Myrrima blushed a deep crimson and tried to stifle a laugh. “He's a liar. There's only two. They're perfect, but
enormous.
It's amazing that he can even walk. I fear that he'll become bowlegged!”

The knights all erupted in raucous chortles and sniggers. Some knight called out, “Did you hear that, Sir Sedrick? Perhaps the wizard can help you with your
little
problem!”

Sir Sedrick's eyes grew wide, and he bellowed, “What? I haven't got no
little
problem!”

The laughter grew louder.

Myrrima hid her face behind her hand, seeking to conceal her embarrassment.

Sir Borenson waved graciously toward Binnesman, as if inviting him to take a bow, though Gaborn felt sure that the knight merely wanted to divert attention from himself.

The wizard smiled and nodded, with a dubious grin.

The knights erupted in cheers and shouts of laughter. Gaborn could not help thinking of Wizard Hoewell. He'd fought hard to discredit Binnesman so that he could gain a teaching post in the Room of Earth Powers. Hoewell might well be a worthy wizard, but he'd never summoned a wylde, and he'd certainly never managed to grow new walnuts on a man.

Gaborn looked over at Binnesman and said gleefully, “You're going to be famous!”

Moments later, Skalbairn finished riding up from the south with a pair of scouts. “Milord,” Skalbairn shouted as he reined in his horse. The warlord's charger was running fast. It skidded for the last forty yards, came to a halt so close to Gaborn that his own mount danced back nervously. Skalbairn's eyes shone with excitement.

“Milord,” he said, “the reavers froze their asses in the snow last night, and they still haven't thawed. The sun
didn't warm their burrows enough to rouse them until well after dawn. Even now they're sluggish, trudging at half-pace. We only await your orders.”

Gaborn felt inside himself, wondering. He was tempted to attack, yet sensed danger. The reavers were not to be trifled with.

“Milord,” Skalbairn demanded, “may we charge?”

Gaborn could sense layers of danger, like the peels of an onion. Many men here could die if he chose to attack.

But I am the Earth King, Gaborn thought. It's my duty to protect my people the best way that I know how.

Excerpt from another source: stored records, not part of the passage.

/-- A port sends the packets of a class whose turn has come, as far as its replay buffer and the class's credits let it (R63, R70). -/
def State.pump (s : State) (k : Fin 18) (c : Fin 3) : Nat → State
  | 0 => s
  | fuel + 1 =>
    let p := s.net.port[k]
    match p.queue[c] with
    | [] => s
    | (ready, pkt) :: r =>
      let n := flitCount pkt
      if p.up && decide (ready ≤ s.now) && decide (p.replay.length + n ≤ 512) && decide (n ≤ p.credits[c]) then
        let fs := p.dataFlits pkt
        let s1 := s.modPort k fun p => { p with
          queue := p.queue.set c r
          fseq := p.fseq + BitVec.ofNat 12 n
          replay := p.replay ++ fs
          credits := p.credits.set c (p.credits[c] - n) }
        let s2 := fs.foldl (fun s f => s.putFlit k f) s1
        State.pump { s2 with net := { s2.net with out := s2.net.out ++ [(k.val, pkt)] } } k c fuel
      else s

/-- A port in a cycle: CTL goes first, then RSP, then REQ. -/
def State.pumpPort (s : State) (k : Fin 18) : State :=
  [(2 : Fin 3), 1, 0].foldl (fun s c => s.pump k c (s.net.port[k]).queue[c].length) s

/-- The packets of an Ultra Ethernet port leave in order, one a cycle, when UET's congestion control lets them (R76). -/
def State.uetPort (s : State) (k : Fin 8) : State :=
  match s.net.uet[k] with
  | [] => s
  | (ready, p) :: r =>
    if s.now < ready then s
    else
      let s1 := { s with freeCtr := s.freeCtr + 1 }
      if Config.uetHolds s.freeCtr then s1
      else { s1 with net := { s1.net with uet := s1.net.uet.set k r, out := s1.net.out ++ [(18 + k.val, p)] } }

/-- The ports in a new cycle. -/
def State.portCycle (s : State) : State :=
  (List.finRange 8).foldl State.uetPort ((List.finRange 18).foldl State.pumpPort s)

/-- A port starts to train (R71): it is down, its view is settled, and one TRAIN flit carries it. Its replay buffer is dropped 65,536
cycles after it went down. -/
def State.startTraining (s : State) (k : Fin 18) : State :=
  let view := Config.trainView s.freeCtr
  let wasUp := s.net.port[k].up
  let s1 := ({ s with freeCtr := s.freeCtr + 1 } : State).modPort k fun p => { p with
    up := false
    training := true
    failed := false
    view := view
    naks := 0
    downAt := if p.up then s.now else p.downAt
    trainAt := s.now }
  let s2 := (s1.putFlit k { s1.net.port[k].bare 3 with payload := bytesOf view.toNat 4 }).schedule (s.now + 65536) 0 (.linkTimeout k)
  if wasUp then s2.schedule (s.now + 65536) 0 (.replayBufferDrop k) else s2

/-- Ports stay down in the safe state (R387). -/
def State.safeState (s : State) : Bool := decide (0x80 ≤ s.mgmt.bootst.toNat)

/-- The training that an event starts. -/
def State.train (s : State) (k : Fin 18) : State := if s.safeState then s else s.startTraining k

/-- The training that a change of the link starts: not of a port that failed, which waits for the supervisor (R71). -/
def State.trainSelf (s : State) (k : Fin 18) : State := if (s.net.port[k]).failed then s else s.train k

def execLinkUp (port : Fin 18) (s : State) : Host.Outcome State Fault Refusal := .next (s.trainSelf port)
def execLossOfLock (port : Fin 18) (s : State) : Host.Outcome State Fault Refusal := .next (s.trainSelf port)
def execPortRetrainCommand (port : Fin 18) (s : State) : Host.Outcome State Fault Refusal := .next (s.train port)

/-- The `tval` of a link report (R367). -/
def linkVal (k : Fin 18) (own far : View) : Nat := k.val + 2 ^ 5 * own.toNat + 2 ^ 32 * far.toNat

/-- A training that failed: the port stays down. -/
def State.trainFails (s : State) (k : Fin 18) : State := s.modPort k fun p => { p with training := false, failed := true }

/-- LINK_TIMEOUT (R71). -/
def execLinkTimeout (port : Fin 18) (s : State) : Host.Outcome State Fault Refusal :=
  let p := s.net.port[port]
  if p.training && decide (p.trainAt + 65536 ≤ s.now) then
    .next ((s.trainFails port).reportEvent 0 (s.svRank 0) 0x29 (linkVal port p.view 0))
  else .next s

/-- REPLAY_BUFFER_DROP (R71): the flits of a packet that had not come whole are lost with it. -/
def execReplayBufferDrop (port : Fin 18) (s : State) : Host.Outcome State Fault Refusal :=
  let p := s.net.port[port]
  if !p.up && decide (p.downAt + 65536 ≤ s.now) then .next (s.modPort port fun p => { p with replay := [], part := [] }) else .next s

/-- A flit that counts as corrupted (R69). -/
def badFlit (f : Flit) : Bool :=
  f.crc != crc32c (flitBody f) || f.rsv != 0 || f.rsvEnd != 0 || f.ccls == 3 || decide (4 ≤ f.kind.toNat)

/-- The replay buffer without the flits that an acknowledgement covers (R70). -/
def ackReplay (l : List Flit) (ack : BitVec 12) : List Flit :=
  if l.any fun f => f.fseq == ack then (l.dropWhile fun f => f.fseq != ack).tail else l

/-- What every good flit carries: an acknowledgement, credits, and the far queue's depth. -/
def State.flitHeader (s : State) (k : Fin 18) (f : Flit) : State :=
  s.modPort k fun p =>
    let c := Fin.ofNat 3 f.ccls.toNat
    { p with
      replay := if f.ackv then ackReplay p.replay f.ackseq else p.replay
      credits := p.credits.set c (p.credits[c] + f.ccnt.toNat)
      qdep := f.qdep }

/-- A NAK carries the last good flit's number. -/
def State.sendNak (s : State) (k : Fin 18) : State :=
  (s.modPort k fun p => { p with nakSent := true }).putFlit k ((s.net.port[k]).bare 2)

/-- A bad flit is answered with a NAK: the first that is out of sequence, and each that is corrupted, since a flit that is sent again
may be corrupted again (R70, log 71). -/
def State.badFlit (s : State) (k : Fin 18) (corrupt : Bool) : State :=
  if corrupt || !(s.net.port[k]).nakSent then s.sendNak k else s

/-- The replay buffer is sent again, with the acknowledgement of now (R70, R71). -/
def State.replayAll (s : State) (k : Fin 18) : State :=
  let p := s.net.port[k]
  p.replay.foldl (fun s f => s.putFlit k { f with ackseq := p.good, ackv := p.goodv }) s

/-- A packet that the switch die passes to an endpoint of the module. -/
def State.fromSwitch (s : State) (p : Packet) : State :=
  match pktEvent p with
  | some ev => s.depart p (keyOf p.dst) ev (s.wayOf p switchKey (keyOf p.dst))
  | none => s.reportEvent (dieOf (keyOf p.dst)) p.dst 0x33 (p.src.toNat + 2 ^ 32 * p.kind.toNat)

/-- A packet that a port takes in goes to its endpoint, or on to another module. -/
def State.takeIn (s : State) (p : Packet) : State :=
  if s.isLocal p.dst then s.fromSwitch p else s.schedule s.now switchKey (.switchDieForward p)

/-- DATA (R69, R70): accepted in sequence, else discarded with a NAK. An IDLE flit acknowledges it and returns its credit; the flit that
completes a packet delivers it. -/
def execData (port : Fin 18) (f : Flit) (s : State) : Host.Outcome State Fault Refusal :=
  let p := s.net.port[port]
  let expected := if p.goodv then p.good + 1 else 0
  if !p.up then .next s
  else if badFlit f then .next (s.badFlit port true)
  else if f.fseq != expected then .next (s.badFlit port false)
  else
    let bs := p.part ++ f.payload
    let whole := decide (32 + headerLen bs ≤ bs.length)
    let s1 := (s.modPort port fun p => { p with
      good := f.fseq
      goodv := true
      nakSent := false
      part := if whole then [] else bs }).flitHeader port f
    let s2 := s1.putFlit port { (s1.net.port[port]).bare 1 with ccls := (packetOf bs).cls, ccnt := 1 }
    .next (if whole then s2.takeIn (packetOf bs) else s2)

/-- IDLE (R69). -/
def execIdle (port : Fin 18) (f : Flit) (s : State) : Host.Outcome State Fault Refusal :=
  if !(s.net.port[port]).up then .next s
  else if badFlit f then .next (s.badFlit port true) else .next (s.flitHeader port f)

/-- NAK (R70): the flits after ackseq go again, all of them where none has come good yet; 8 in a row that name one ackseq retrain the
port. -/
def execNak (port : Fin 18) (f : Flit) (s : State) : Host.Outcome State Fault Refusal :=
  let p := s.net.port[port]
  if !p.up then .next s
  else if badFlit f then .next (s.badFlit port true)
  else
    let n := if p.naks != 0 && p.lastNak == f.ackseq then p.naks + 1 else 1
    let s1 := (s.flitHeader port f).modPort port fun p => { p with naks := n, lastNak := f.ackseq }
    if n = 8 then .next (s1.train port) else .next (s1.replayAll port)

/-- TRAIN (R71): the port comes up only if both views are equal; its replay buffer then goes again, and where that was dropped it goes
on after the far end's last good flit (log 71). -/
def execTrain (port : Fin 18) (f : Flit) (s : State) : Host.Outcome State Fault Refusal :=
  let p := s.net.port[port]
  if !p.training || badFlit f then .next s
  else if (flitView f) = p.view then
    let s1 := (s.flitHeader port f).modPort port fun p => { p with
      up := true
      training := false
      nakSent := false
      naks := 0
      fseq := if p.replay.isEmpty then (if f.ackv then f.ackseq + 1 else 0) else p.fseq
      credits := Vector.replicate 3 Config.portCredits }
    .next (s1.replayAll port)
  else .next ((s.trainFails port).reportEvent 0 (s.svRank 0) 0x28 (linkVal port p.view (flitView f)))

/-! ### Leaving the module (R74-R76) -/

/-- The route entry of a package (R75). -/
def State.route (s : State) (pkg : Nat) : Option W64 :=
  let e := (s.net.srt.find (pkg % 4096)).getD 0
  if e.getLsbD 20 && fld e.toNat 0 20 == pkg && (e.getLsbD 21 || fld e.toNat 23 18 != 0) then some e else none

/-- Queued flits of a port and the depth last received on it (R74). -/
def Port.load (p : Port) : Nat := (p.queue.toList.flatten.map fun x => flitCount x.2).sum + p.qdep.toNat

/-- The credit class of a packet, as a place in `credits` and `queue`. -/
def creditIx (p : Packet) : Fin 3 := Fin.ofNat 3 p.cls.toNat

/-- The cycle at which the switch die's core has passed a packet on whose head flit comes now (R68). -/
def State.throughCore (s : State) (p : Packet) : Nat := s.now + 16 + (flitsOf p.payload.length - 1)

/-- The listed port that is up with the least load, the lowest of equals (R74). -/
def State.choosePort (s : State) (e : W64) : Option (Fin 18) :=
  ((List.finRange 18).filter fun k => e.getLsbD (23 + k.val) && (s.net.port[k]).up).foldl (fun m k =>
    match m with
    | some j => if (s.net.port[k]).load < (s.net.port[j]).load then some k else some j
    | none => some k) none

/-- A packet without a route is answered or discarded (R75). The answered packet counts as acknowledged. -/
def State.noRoute (s : State) (p : Packet) : State :=
  let s := s.reportEvent 0 (s.svRank 0) 0x32 (pkgOf p.dst)
  let acked := match s.peer p.src p.dst with
    | some q => s.setPeer { q with unacked := q.unacked.filter fun (x : Packet) => x.seq != p.seq }
    | none => s
  let k := p.kind.toNat
  if k ≤ 1 then acked.takeIn (mkPacket p.dst p.src 0x08 p.group p.xid 6 0 [])
  else if k = 2 then acked.takeIn (pullRefused p 6)
  else if k = 0x10 then
    let h := ofBytes (p.payload.take 32)
    acked.takeIn (mkPacket p.dst p.src 0x11 0 p.xid 0 0
      (bytesOf (2 + 2 ^ 8 * 0x82 + 2 ^ 16 * fld h 176 16 + 2 ^ 32 * fld h 160 16) 16))
  else s

/-- SWITCH_DIE_FORWARD (R74-R76): the head flit has come; the packet may leave its port when the core has passed its last flit. -/
def execSwitchDieForward (p : Packet) (s : State) : Host.Outcome State Fault Refusal :=
  match s.route (pkgOf p.dst) with
  | none => .next (s.noRoute p)
  | some e =>
    if e.getLsbD 21 then
      let port := if e.getLsbD 22 then Fin.ofNat 8 (pkgOf p.dst) else Config.sprayPort s.freeCtr
      .next { s with
        freeCtr := if e.getLsbD 22 then s.freeCtr else s.freeCtr + 1
        net := { s.net with uet := s.net.uet.set port (s.net.uet[port] ++ [(s.throughCore p, p)]) } }
    else
      match s.choosePort e with
      | some k => .next (s.modPort k fun q =>
          { q with queue := q.queue.set (creditIx p) (q.queue[creditIx p] ++ [(s.throughCore p, p)]) })
      | none => .next (s.schedule (s.now + 1024) switchKey (.switchDieForward p))

/-! ### End-to-end (R72, R73) -/

/-- Whether a send in flight of a tile went to a rank. -/
def Tile.sendsTo (t : Tile) (xid : W16) (r : Rank) : Bool := (t.sendSlot xid).any fun c => c.x.peer == r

The reavers were weak, had lost the fell mage that led them. They marched south along the very track from which they'd come, like ants following a food trail. He had the whole day to hunt. His knights were eager. The weather was excellent, and the terrain along much of the way would be perfect. In all of history, he had never heard of a lord attacking so many reavers in the open. Perhaps never again would conditions be so favorable.

But he wondered at the losses. How many brave men might fall? He could get no clear sense of the answer. It would depend on his tactics. In the long run, could he afford the losses? What battles would he face in the coming days?

With every moment, he felt that he was marching closer to the world's doom. Men here would die today. Iome would soon face danger. Tens of thousands in Carris. And after that, the world.

Borenson spoke before anyone else. “Damn it, Gaborn, don't you dare hold us back! Are we men here? Are we men at all?”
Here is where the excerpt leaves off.